Please print every line of the material below exactly.

▶ EXTRACTED MATERIAL:
[Start of Attachment]
@[simp] theorem setHedgeM_pending (f : Hedge → Hedge) (s : State) : (setHedgeM f s).pending = s.pending := rfl
@[simp] theorem setHedgeM_clockMs (f : Hedge → Hedge) (s : State) : (setHedgeM f s).clockMs = s.clockMs := rfl
@[simp] theorem setHedgeM_freeCount (f : Hedge → Hedge) (s : State) : (setHedgeM f s).freeCount = s.freeCount := rfl
@[simp] theorem setHedgeM_out (f : Hedge → Hedge) (s : State) : (setHedgeM f s).out = s.out := rfl
@[simp] theorem setHedgeM_power (f : Hedge → Hedge) (s : State) : (setHedgeM f s).power = s.power := rfl
@[simp] theorem setHedgeM_fabric (f : Hedge → Hedge) (s : State) : (setHedgeM f s).fabric = s.fabric := rfl
@[simp] theorem setHedgeM_sun (f : Hedge → Hedge) (s : State) : (setHedgeM f s).sun = s.sun := rfl
@[simp] theorem setHedgeM_cfg (f : Hedge → Hedge) (s : State) : (setHedgeM f s).cfg = s.cfg := rfl
@[simp] theorem setHedgeM_logs (f : Hedge → Hedge) (s : State) : (setHedgeM f s).logs = s.logs := rfl
@[simp] theorem setHedgeM_host (f : Hedge → Hedge) (s : State) : (setHedgeM f s).host = s.host := rfl
@[simp] theorem setHedgeM_acq (f : Hedge → Hedge) (s : State) : (setHedgeM f s).acq = s.acq := rfl
@[simp] theorem setHedgeM_energy (f : Hedge → Hedge) (s : State) : (setHedgeM f s).energy = s.energy := rfl
@[simp] theorem setHedgeM_link (f : Hedge → Hedge) (s : State) : (setHedgeM f s).link = s.link := rfl
@[simp] theorem setHedgeM_sess (f : Hedge → Hedge) (s : State) : (setHedgeM f s).sess = s.sess := rfl
@[simp] theorem setHedgeM_hedge (f : Hedge → Hedge) (s : State) : (setHedgeM f s).hedge = f s.hedge := rfl
@[simp] theorem setHedgeM_sw (f : Hedge → Hedge) (s : State) : (setHedgeM f s).sw = s.sw := rfl
@[simp] theorem setHedgeM_bill (f : Hedge → Hedge) (s : State) : (setHedgeM f s).bill = s.bill := rfl
@[simp] theorem setHedgeM_disp (f : Hedge → Hedge) (s : State) : (setHedgeM f s).disp = s.disp := rfl
@[simp] theorem setHedgeM_otp (f : Hedge → Hedge) (s : State) : (setHedgeM f s).otp = s.otp := rfl
@[simp] theorem setHedgeM_cis (f : Hedge → Hedge) (s : State) : (setHedgeM f s).cis = s.cis := rfl
@[simp] theorem setHedgeM_dom (f : Hedge → Hedge) (s : State) : (setHedgeM f s).dom = s.dom := rfl
@[simp] theorem setHedgeM_trellis (f : Hedge → Hedge) (s : State) : (setHedgeM f s).trellis = s.trellis := rfl
@[simp] theorem setHedgeM_wadi (f : Hedge → Hedge) (s : State) : (setHedgeM f s).wadi = s.wadi := rfl
@[simp] theorem setHedgeM_update (f : Hedge → Hedge) (s : State) : (setHedgeM f s).update = s.update := rfl
@[simp] theorem setHedgeM_reader0 (f : Hedge → Hedge) (s : State) : (setHedgeM f s).reader0 = s.reader0 := rfl
@[simp] theorem setHedgeM_reader1 (f : Hedge → Hedge) (s : State) : (setHedgeM f s).reader1 = s.reader1 := rfl
@[simp] theorem setHedgeM_tag (f : Hedge → Hedge) (s : State) : (setHedgeM f s).tag = s.tag := rfl
@[simp] theorem setHedgeM_rake (f : Hedge → Hedge) (s : State) : (setHedgeM f s).rake = s.rake := rfl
[End of Attachment]
▶ TASK OUTPUT:
@[simp] theorem setHedgeM_pending (f : Hedge → Hedge) (s : State) : (setHedgeM f s).pending = s.pending := rfl
@[simp] theorem setHedgeM_clockMs (f : Hedge → Hedge) (s : State) : (setHedgeM f s).clockMs = s.clockMs := rfl
@[simp] theorem setHedgeM_freeCount (f : Hedge → Hedge) (s : State) : (setHedgeM f s).freeCount = s.freeCount := rfl
@[simp] theorem setHedgeM_out (f : Hedge → Hedge) (s : State) : (setHedgeM f s).out = s.out := rfl
@[simp] theorem setHedgeM_power (f : Hedge → Hedge) (s : State) : (setHedgeM f s).power = s.power := rfl
@[simp] theorem setHedgeM_fabric (f : Hedge → Hedge) (s : State) : (setHedgeM f s).fabric = s.fabric := rfl
@[simp] theorem setHedgeM_sun (f : Hedge → Hedge) (s : State) : (setHedgeM f s).sun = s.sun := rfl
@[simp] theorem setHedgeM_cfg (f : Hedge → Hedge) (s : State) : (setHedgeM f s).cfg = s.cfg := rfl
@[simp] theorem setHedgeM_logs (f : Hedge → Hedge) (s : State) : (setHedgeM f s).logs = s.logs := rfl
@[simp] theorem setHedgeM_host (f : Hedge → Hedge) (s : State) : (setHedgeM f s).host = s.host := rfl
@[simp] theorem setHedgeM_acq (f : Hedge → Hedge) (s : State) : (setHedgeM f s).acq = s.acq := rfl
@[simp] theorem setHedgeM_energy (f : Hedge → Hedge) (s : State) : (setHedgeM f s).energy = s.energy := rfl
@[simp] theorem setHedgeM_link (f : Hedge → Hedge) (s : State) : (setHedgeM f s).link = s.link := rfl
@[simp] theorem setHedgeM_sess (f : Hedge → Hedge) (s : State) : (setHedgeM f s).sess = s.sess := rfl
@[simp] theorem setHedgeM_hedge (f : Hedge → Hedge) (s : State) : (setHedgeM f s).hedge = f s.hedge := rfl
@[simp] theorem setHedgeM_sw (f : Hedge → Hedge) (s : State) : (setHedgeM f s).sw = s.sw := rfl
@[simp] theorem setHedgeM_bill (f : Hedge → Hedge) (s : State) : (setHedgeM f s).bill = s.bill := rfl
@[simp] theorem setHedgeM_disp (f : Hedge → Hedge) (s : State) : (setHedgeM f s).disp = s.disp := rfl
@[simp] theorem setHedgeM_otp (f : Hedge → Hedge) (s : State) : (setHedgeM f s).otp = s.otp := rfl
@[simp] theorem setHedgeM_cis (f : Hedge → Hedge) (s : State) : (setHedgeM f s).cis = s.cis := rfl
@[simp] theorem setHedgeM_dom (f : Hedge → Hedge) (s : State) : (setHedgeM f s).dom = s.dom := rfl
@[simp] theorem setHedgeM_trellis (f : Hedge → Hedge) (s : State) : (setHedgeM f s).trellis = s.trellis := rfl
@[simp] theorem setHedgeM_wadi (f : Hedge → Hedge) (s : State) : (setHedgeM f s).wadi = s.wadi := rfl
@[simp] theorem setHedgeM_update (f : Hedge → Hedge) (s : State) : (setHedgeM f s).update = s.update := rfl
@[simp] theorem setHedgeM_reader0 (f : Hedge → Hedge) (s : State) : (setHedgeM f s).reader0 = s.reader0 := rfl
@[simp] theorem setHedgeM_reader1 (f : Hedge → Hedge) (s : State) : (setHedgeM f s).reader1 = s.reader1 := rfl
@[simp] theorem setHedgeM_tag (f : Hedge → Hedge) (s : State) : (setHedgeM f s).tag = s.tag := rfl
@[simp] theorem setHedgeM_rake (f : Hedge → Hedge) (s : State) : (setHedgeM f s).rake = s.rake := rfl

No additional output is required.